I offer the following thoughts….

Cultivate hope. The dictionary definition of the word ‘expectation’ includes, ‘A belief that someone will or should achieve something’………. ‘should’ seems a tad insistent, demanding, presumptuous and a hard task-master. The definition for ‘hope’ by contrast includes, ‘A desire for a particular thing to happen’………… and desire echoes tolerance, compassion, benefit-of-the-doubt…….another chance. Why not consider exchanging the ridged ‘failure or success’ mindset that often accompanies expectation, for the patient optimism of hope?

Develop gratitude. If you don’t think you are naturally thankful, you needn’t worry - it’s just a habit away. A few years ago I started a gratitude diary, and at the end of each day I simply noted down one or two events that I was grateful for in the past 24 hours, whether it was a parking space, a positive response, an unexpected gift or simply the sunshine. Noticing these moments really helped me to have a much more constructive attitude and set me on a path to take note of the positives in life more than the negatives. Both positives and negatives still happen, but the thing is, where we focus our attention makes all the difference?

Address thinking errors. There are a few common cognitive errors that can sneak up on us and undermine our sense of wellbeing. I’ll just mention two of them here.

All-or-nothing thinking places our experiences or interactions into one of two categories, either ‘all good’ or ‘all bad’. Much of life sits somewhere between these two camps, but with this thinking error we can put all that isn’t perfect, but is still ok, into our ‘all bad’ category, and consequently have a much more gloomy view of life than is actually the case.

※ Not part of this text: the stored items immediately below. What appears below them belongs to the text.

-- ==== Sys2Proof/Certificates/Slice0/Obligations.lean ====
section
/-!
DEFINITION. The statements. Those about a next state assume a quiet state (`State.quiet`), in which no earlier command has left job
control anything to do; every step leaves the state so (Obligations.StepsKeepStateSound). Those that read bytes back assume memories in
canonical form (`State.memOk`), which every step keeps too.
-/

open Sys2Proof Sys2Proof.Machine

/-! ### Control instructions (R75 to R77, R82, R83, R86, R87, R91, R298 to R300) -/

/-- R86, R298: a PWAIT whose counter covers its threshold issues; the threshold is subtracted unless PEEK is 1 (`waitOf`), the program
counter moves on by one, and nothing else of the module changes. -/
def Obligations.PwaitConsumes : Prop :=
  ∀ (s : State) (n : Nat) (q : QName), s.quiet → s.ready n q 0x01 → noTrap (pwaitCauses (s.atFront n q)) →
    ∃ t, exec (.pwait n q) s = .next t ∧ s.onlyCore t n ∧ (s.core n).onlyIssue (t.core n) ∧ (s.core n).otherQueues (t.core n) q
      ∧ (t.core n).queue q = { (s.core n).queue q with pc := ((s.core n).queue q).pc + 1, st := .run }
      ∧ ∀ i, (t.core n).pennant i = (s.core n).waited (s.atFront n q) i

/-- R75, R76, R77, R87, R299, R300: PRAISE at its own core, FENCE and HALT on a queue whose earlier operations have all retired issue and
retire at once: the wait is consumed, the raise is made, the program counter moves on, HALT leaves its queue HALTED, and the core reports
when all four program queues have halted. Nothing else of the module changes. -/
def Obligations.ControlRetiresAtOnce : Prop :=
  ∀ (s : State) (n : Nat) (q : QName) (w : InstrWord), s.quiet → s.atFront n q = w → ((s.core n).queue q).ops = [] →
    (raiseOf w).2.2 = none → (s.core n).raised w (raiseOf w).1 ≤ 65535 →
    (s.ready n q 0x02 → noTrap (praiseCauses s.planCores w) →
      ∃ t, exec (.praise n q) s = .next t ∧ s.onlyCore t n ∧ (s.core n).onlyIssue (t.core n) ∧ (s.core n).otherQueues (t.core n) q
        ∧ (t.core n).queue q = { (s.core n).queue q with pc := ((s.core n).queue q).pc + 1, st := .run }
        ∧ ∀ i, (t.core n).pennant i = (s.core n).raised w i)
    ∧ (s.ready n q 0x03 → noTrap (fenceCauses w) → fenceReady q (s.core n) w = true →
      ∃ t, exec (.fence n q) s = .next t ∧ s.onlyCore t n ∧ (s.core n).onlyIssue (t.core n) ∧ (s.core n).otherQueues (t.core n) q
        ∧ (t.core n).queue q = { (s.core n).queue q with pc := ((s.core n).queue q).pc + 1, st := .run }
        ∧ ∀ i, (t.core n).pennant i = (s.core n).raised w i)
    ∧ (s.ready n q 0x06 → noTrap (bareCauses w) →
      ∃ t, exec (.halt n q) s = .next t ∧ s.onlyCore t n
        ∧ (s.core n).onlyIssue { t.core n with reported := (s.core n).reported } ∧ (s.core n).otherQueues (t.core n) q
        ∧ (t.core n).queue q = { (s.core n).queue q with pc := ((s.core n).queue q).pc + 1, st := .halted }
        ∧ ((t.core n).reported = true ↔ ∀ p ∈ programQueues, ((t.core n).queue p).st = .halted)
        ∧ ∀ i, (t.core n).pennant i = (s.core n).raised w i)

/-- R82, R83: LOOP with a count activates a loop at the next instruction with that count of passes, a count of 0 passes over the body;
ENDLOOP goes back to the body of the innermost loop while passes are left, and leaves it after the last. On a queue without earlier
operations; nothing but the core changes. -/
def Obligations.LoopsCount : Prop :=
  ∀ (s : State) (n : Nat) (q : QName) (w : InstrWord), s.quiet → s.atFront n q = w → ((s.core n).queue q).ops = [] →
    (s.core n).raised w (raiseOf w).1 ≤ 65535 →
    (s.ready n q 0x04 → noTrap (loopCauses w) → loopCount w ≠ 0 → ((s.core n).queue q).loops.length < 4 →
      ∃ t, exec (.loop n q) s = .next t ∧ s.onlyCore t n ∧ (s.core n).onlyIssue (t.core n) ∧ (s.core n).otherQueues (t.core n) q
        ∧ (t.core n).queue q = { (s.core n).queue q with
            pc := ((s.core n).queue q).pc + 1
            st := .run
            loops := { body := ((s.core n).queue q).pc + 1, left := loopCount w } :: ((s.core n).queue q).loops }
        ∧ ∀ i, (t.core n).pennant i = (s.core n).raised w i)
    ∧ (s.ready n q 0x04 → noTrap (loopCauses w) → loopCount w = 0 →
      ∃ t, exec (.loop n q) s = .next t ∧ s.onlyCore t n ∧ (s.core n).onlyIssue (t.core n) ∧ (s.core n).otherQueues (t.core n) q
        ∧ ((t.core n).queue q).loops = ((s.core n).queue q).loops
        ∧ ((t.core n).queue q).pc = skipLoop (s.core n) ((s.core n).queue q) (((s.core n).queue q).qlen - (((s.core n).queue q).pc + 1)) 0
            (((s.core n).queue q).pc + 1)
        ∧ ∀ i, (t.core n).pennant i = (s.core n).raised w i)
    ∧ (∀ l rest, s.ready n q 0x05 → noTrap (bareCauses w) → ((s.core n).queue q).loops = l :: rest →
      ∃ t, exec (.endloop n q) s = .next t ∧ s.onlyCore t n ∧ (s.core n).onlyIssue (t.core n) ∧ (s.core n).otherQueues (t.core n) q
        ∧ ((t.core n).queue q).pc = (if l.left > 1 then l.body else ((s.core n).queue q).pc + 1)
        ∧ ((t.core n).queue q).loops = (if l.left > 1 then { l with left := l.left - 1 } :: rest else rest)
        ∧ ∀ i, (t.core n).pennant i = (s.core n).raised w i)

Overgeneralising is another unhelpful habit we make, which involves using words such as ‘always’ and ‘never’. Once we attach these negative rules to people, situations or circumstances, they can lock us into a belief system that, for the most part, simply isn’t true. Statements like, ‘He never helps!’, ‘She’s always late!’, ‘Men/women can’t ever be trusted!’ or ‘I’ll never be successful’, can be really damaging and even become negative prophecies. Changing words like ‘always’, ‘never’, ‘won’t’ or ‘can’t’ to something more open, honest and optimistic, gives room for possibility.

Practice humility. C.S Lewis said, ‘True humility is not thinking less of yourself, it’s thinking of yourself less’. Expectation can be a selfish preoccupation, when its focus is all about our own wants and needs, however having positive expectations for ourselves, our kids and our world is important and valuable, as long as it doesn’t become a rod with which to beat our own backs, or the backs of others. I have a friend who often quotes, ‘Things don’t have to be perfect to be wonderful!’ and she is right! She is able to turn what might appear to be a disaster, into…..well….. something wonderful….. rescuing us from our dark places with joy and laughter, and turning our every-day ordinary moments, into treasures.